Tag Archive: Meeting


Today’s meeting was interesting in that it ended half an hour earlier than usual, but fit in twice as many topics as usual, although that may have been because the first few were summaries and reminders.

The meeting started with a thanks to everyone who came to the Drupal Site Hackathon, with some discussion of the work that was done, the quality (and lack thereof) of the pizza, and some final tasks that need to be looked at such as the RDFa parsing that is needed to make an improved editor GUI. After that, Tim came up once again to remind everyone to keep an eye on the lab’s efforts to coordinate the SPARQL endpoint information and management, with some explanation of how that was working out so far. The last of the organizational talk was about the planned visual presentations on the monitors that will be placed around Winslow for visitors to be able to see our work on. It didn’t really seem to differ much from the initial meeting, seeing as how there are still debates over whether an approach using powerpoint slideshows, web slideshows, interactive demos, or Concerto should be used.

Next, Dominic talked a bit about the recent trip to D.C and Professor Hendler talked about the great rising interest that is being shown in semantic applications and how large numbers of people stopped him to ask about where and how they could get them. The TWC professors emphasized also that, in the future, all trips ought to be accompanied by a blogpost outlining what they did/saw/heard/thought was interesting/etc.

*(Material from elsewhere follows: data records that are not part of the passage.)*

theorem acceptedWords_append (es fs : List Edge) : acceptedWords (es ++ fs) = acceptedWords es ++ acceptedWords fs := by
  simp [acceptedWords]

/-- The words of the first edges of a run: those of the next edge, and then those of the edges after it. -/
theorem acceptedWords_take_succ (s : State) (k : Nat) : acceptedWords (s.edges.take (k + 1)) =
    acceptedWords [s.nextEdge] ++ acceptedWords (s.edges.tail.take k) := by
  cases hs : s.edges with
  | nil => rw [State.nextEdge, hs, List.tail_nil, List.take_nil, List.take_nil]; rfl
  | cons e es => rw [State.nextEdge_of_cons hs, List.take_succ_cons, List.tail_cons, ← acceptedWords_append]; rfl

/-- `t` is the clocked form of `u`, whose commands were executed one after another: the block is the same, and the
responses of `u` are those delivered since `d` and those pending. -/
def PortShows (d : List Word) (u t : State) : Prop :=
  SameBlock u t ∧ t.delivered ++ t.pending = d ++ u.pending

/-- One edge without reset is the words it accepts. -/
theorem PortShows.step {d : List Word} {u t t' : State} (h : PortShows d u t) (hreset : t.nextEdge.rst = false)
    (ht : Machine.step t = .next t') :
    ∃ u', execWords (acceptedWords [t.nextEdge]) u = .next u' ∧ PortShows d u' t' := by
  obtain ⟨hblock, hresponses⟩ := h
  obtain ⟨hrst, -⟩ | ⟨-, v, hv, rfl⟩ := step_cases ht
  · exact absurd (hrst.symm.trans hreset) (by decide)
  · obtain ⟨u', hu'⟩ := execWords_next (acceptedWords [t.nextEdge]) u
    obtain ⟨hsame, rs, hu'pending, hvpending⟩ := execWords_keeps_sameBlock (s' := t.dropEdge) hblock hu' hv
    obtain ⟨-, -, hdelivered⟩ := execWords_samePort hv
    obtain ⟨hkeeps, -, horder⟩ := v.responseEdge_keeps t.nextEdge
    refine ⟨u', hu', hsame.trans hkeeps, ?_⟩
    rw [horder, hdelivered, hvpending, State.dropEdge_delivered, State.dropEdge_pending, ← List.append_assoc,
      hresponses, hu'pending, List.append_assoc]

/-- A run over edges without reset is the run of the words they accept, by induction over the edges taken. -/
theorem PortShows.run {d : List Word} {u t : State} (h : PortShows d u t) (hreset : NoReset t.edges) (k : Nat) :
    ∃ t' u', core.run k t = .next t' ∧ execWords (acceptedWords (t.edges.take k)) u = .next u' ∧ PortShows d u' t' := by
  induction k generalizing u t with
  | zero => exact ⟨t, u, rfl, rfl, h⟩
  | succ k ih =>
    obtain ⟨v, hv⟩ := step_next t
    obtain ⟨w, hw, hshows⟩ := h.step hreset.nextEdge hv
    have hfirst : core.run 1 t = .next v := run_succ_of_step hv 0
    obtain ⟨t', u', ht', hu', hshows'⟩ := ih hshows (hreset.later hfirst)
    refine ⟨t', u', (run_succ_of_step hv k).trans ht', ?_, hshows'⟩
    rw [acceptedWords_take_succ, execWords_append_of_next hw, ← step_edges hv, hu']

/-- Over a run without reset no response is lost or reordered, and each accepted word adds one. -/
theorem run_responses {k : Nat} {s t : State} (hreset : NoReset s.edges) (h : core.run k s = .next t) :
    ∃ rs, t.delivered ++ t.pending = s.delivered ++ s.pending ++ rs ∧
      rs.length = (acceptedWords (s.edges.take k)).length := by
  have hshows : PortShows s.delivered s s := ⟨.refl s, rfl⟩
  obtain ⟨t', u, ht', hu, -, horder⟩ := hshows.run hreset k
  cases h.symm.trans ht'
  obtain ⟨rs, hrs, hlength⟩ := execWords_pending hu
  exact ⟨rs, by rw [horder, hrs, List.append_assoc], hlength⟩

end Sys2Proof.Machine
end

section
/-! SUPPORT. The host's record of the responses is only written: a run from a state with a longer record is the same run
with the same responses added behind it. -/

namespace Sys2Proof.Machine

/-- The state whose host has received the responses `d` before those of its record. -/
def State.behind (d : List Word) (s : State) : State := { s with delivered := d ++ s.delivered }

theorem execWord_behind (d : List Word) {w : Word} {s t : State} (h : execWord w s = .next t) :
    execWord w (s.behind d) = .next (t.behind d) := by
  obtain ⟨i, hd, -, he⟩ | ⟨⟨r, hd⟩, -, rfl⟩ := execWord_cases h
  · rw [execWord_of_ok hd]
    cases i with
    | loadbyte b =>
      obtain ⟨hw, rfl⟩ | ⟨hw, rfl⟩ := exec_loadbyte_cases he
      · exact exec_loadbyte_of_room b (s := s.behind d) hw
      · exact exec_loadbyte_of_full b (s := s.behind d) hw
    | _ => cases he; rfl
  · rw [execWord_of_error hd]
    rfl

theorem execWords_behind (d : List Word) {ws : List Word} {s t : State} (h : execWords ws s = .next t) :
    execWords ws (s.behind d) = .next (t.behind d) := by
  induction ws generalizing s with
  | nil => cases h; rfl
  | cons w ws ih =>
    obtain ⟨u, hu, hrest⟩ := execWords_cons_inv h
    rw [execWords_cons_of_next (execWord_behind d hu)]
    exact ih hrest

theorem State.deliver_behind (d : List Word) (s : State) : (s.behind d).deliver = s.deliver.behind d := by
  cases hs : s.pending with
  | nil => simp [State.deliver, State.behind, hs]
  | cons r rs => simp [State.deliver, State.behind, hs]

theorem State.responseEdge_behind (d : List Word) (e : Edge) (s : State) :
    (s.behind d).responseEdge e = (s.responseEdge e).behind d := by
  have hvalid : (s.behind d).rspValid e = s.rspValid e := rfl
  unfold State.responseEdge
  rw [hvalid, State.deliver_behind]
  split
  · split <;> rfl
  · rfl

theorem step_behind (d : List Word) {s t : State} (h : step s = .next t) : step (s.behind d) = .next (t.behind d) := by
  show clockEdge s.nextEdge (s.dropEdge.behind d) = _
  obtain ⟨hrst, rfl⟩ | ⟨hrst, u, hu, rfl⟩ := step_cases h
  · exact clockEdge_reset hrst _
  · rw [clockEdge_run hrst, commandEdge_eq_execWords, execWords_behind d hu, afterNext_next, State.responseEdge_behind]

theorem run_behind (d : List Word) {k : Nat} {s t : State} (h : core.run k s = .next t) :
    core.run k (s.behind d) = .next (t.behind d) := by
  induction k generalizing s with
  | zero => cases h; rfl
  | succ k ih =>
    obtain ⟨u, hu⟩ := step_next s
    rw [run_succ_of_step hu] at h
    rw [run_succ_of_step (step_behind d hu)]
    exact ih h

end Sys2Proof.Machine
end

section
/-! SUPPORT. Progress under a finite latency (R97): each waiting response is delivered within one more than the bound, and
an offer that the host holds is accepted at the first edge at which the block is ready. -/

namespace Sys2Proof.Machine

/-! Delivery -/

/-- A step only adds to the host's record. -/
theorem step_delivered_prefix {s t : State} (h : step s = .next t) : s.delivered <+: t.delivered := by
  obtain ⟨-, rfl⟩ | ⟨-, u, hu, rfl⟩ := step_cases h
  · exact List.prefix_rfl
  · obtain ⟨-, -, hdelivered⟩ := execWords_samePort hu
    rw [← State.dropEdge_delivered, ← hdelivered]
    obtain heq | ⟨-, heq⟩ | ⟨r, rs, -, heq⟩ := u.responseEdge_cases s.nextEdge <;> rw [heq]
    exact List.prefix_append _ _

theorem run_delivered_prefix {k : Nat} {s t : State} (h : core.run k s = .next t) : s.delivered <+: t.delivered := by
  induction k generalizing s with
  | zero => cases h; exact List.prefix_rfl
  | succ k ih =>
    obtain ⟨u, hu⟩ := step_next s
    rw [run_succ_of_step hu] at h
    exact (step_delivered_prefix hu).trans (ih h)

/-- A response is delivered at an edge at which `rsp_valid` and `rsp_ready` are 1 (R45). -/
theorem step_delivers {s t : State} (h : step s = .next t) (hvalid : s.nextRspValid = true)
    (hready : s.nextEdge.rspReady = true) : t.delivered.length = s.delivered.length + 1 := by
  obtain ⟨hrst, -⟩ | ⟨-, u, hu, rfl⟩ := step_cases h
  · exact absurd (hvalid.symm.trans (State.nextRspValid_of_rst hrst)) (by decide)
  · rw [State.nextRspValid_of_next ((commandEdge_eq_execWords _ _).trans hu)] at hvalid
    obtain ⟨-, hpending, -⟩ := (u.rspValid_iff _).1 hvalid
    obtain ⟨r, rs, hrs⟩ := List.exists_cons_of_ne_nil hpending
    obtain ⟨-, -, hdelivered⟩ := execWords_samePort hu
    rw [State.responseEdge_deliver hvalid hready, State.deliver_cons hrs, List.length_append, hdelivered]
    rfl

/-- With `rsp_valid` raised within `n` edges, the record reaches a length `m` ahead within `(n + 1) * m` edges, as far as
responses are waiting. -/
theorem run_delivers {n m len : Nat} {s : State} (hreset : NoReset s.edges) (htakes : HostTakes s)
    (hpresents : PresentsWithin n s) (hwaiting : len ≤ s.delivered.length + s.pending.length)
    (hahead : len ≤ s.delivered.length + m) (hedges : (n + 1) * m ≤ s.edges.length) :
    ∃ k ≤ (n + 1) * m, ∃ t, core.run k s = .next t ∧ len ≤ t.delivered.length := by
  induction m generalizing s with
  | zero => exact ⟨0, Nat.zero_le _, s, rfl, hahead⟩
  | succ m ih =>
    rcases Nat.lt_or_ge s.delivered.length len with hlt | hge
    swap
    · exact ⟨0, Nat.zero_le _, s, rfl, hge⟩
    rw [Nat.mul_succ] at hedges
    have hpending : s.pending ≠ [] := List.ne_nil_of_length_pos (by omega)
    obtain ⟨j, hj, u, hu, hvalid⟩ := hpresents 0 s (by omega) rfl (by omega) hpending
    have hready := htakes j u (by omega) hu hvalid
    obtain ⟨v, hv⟩ := step_next u
    have hrun : core.run (j + 1) s = .next v := (run_add_of_next hu 1).trans (run_succ_of_step hv 0)
    have hone : s.delivered.length + 1 ≤ v.delivered.length :=
      step_delivers hv hvalid hready ▸ Nat.add_le_add_right (run_delivered_prefix hu).length_le 1
    have hall : s.delivered.length + s.pending.length ≤ v.delivered.length + v.pending.length := by
      obtain ⟨rs, horder, -⟩ := run_responses hreset hrun
      have hlength := congrArg List.length horder
      simp only [List.length_append] at hlength
      omega
    have hleft : v.edges.length = s.edges.length - (j + 1) := by rw [run_edges hrun, List.length_drop]
    obtain ⟨k, hk, t, ht, hlen⟩ := ih (hreset.later hrun) (Along.later htakes hrun) (Along.later hpresents hrun)
      (by omega) (by omega) (by omega)
    exact ⟨j + 1 + k, by rw [Nat.mul_succ]; omega, t, (run_add_of_next hrun k).trans ht, hlen⟩

/-! Acceptance -/

/-- A held offer is the first command accepted, or no edge accepts and every edge still offers (R45). -/
theorem acceptedWords_of_holds {e : Edge} {es : List Edge} (h : HostHolds (e :: es)) (hvalid : e.cmdValid = true) :
    (∃ rest, acceptedWords (e :: es) = e.cmdData :: rest) ∨
    ∀ f ∈ e :: es, f.accepts = false ∧ f.cmdValid = true := by
  induction es generalizing e with
  | nil =>
    cases he : e.accepts with
    | true => exact .inl ⟨[], by simp [acceptedWords, he]⟩
    | false => exact .inr (by simp [he, hvalid])
  | cons f es ih =>
    obtain ⟨hhold, hrest⟩ := h
    cases he : e.accepts with
    | true => exact .inl ⟨acceptedWords (f :: es), by rw [acceptedWords, List.filter_cons_of_pos he]; rfl⟩
    | false =>
      obtain ⟨hf, hdata⟩ := hhold hvalid he f rfl
      obtain ⟨rest, hfirst⟩ | hnone := ih hrest hf
      · exact .inl ⟨rest, by rw [← hdata, ← hfirst, acceptedWords, List.filter_cons_of_neg (by simp [he])]; rfl⟩
      · exact .inr (List.forall_mem_cons.2 ⟨⟨he, hvalid⟩, hnone⟩)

Finally, someone from dotCIO came to talk about their own approach to the decentralized data of the campus. They have a huge amount of different Content Management Systems and so their solution is to aggregate all of the data and deaggregating it in various ways for individual purposes. The example shown was the way they aggregated all of the building names/data to allow easy tagging to each building, and how this same method applies to people, where everyone’s RCSID’s are annoying to look up and this system allows for much easier tagging. He noted that although this is not as optimal as a semantic solution, they were looking to add applications of things like RDFa.

After that, the meeting ended early so that we could welcome two new people working with the lab to manage finance and funding issues (I think).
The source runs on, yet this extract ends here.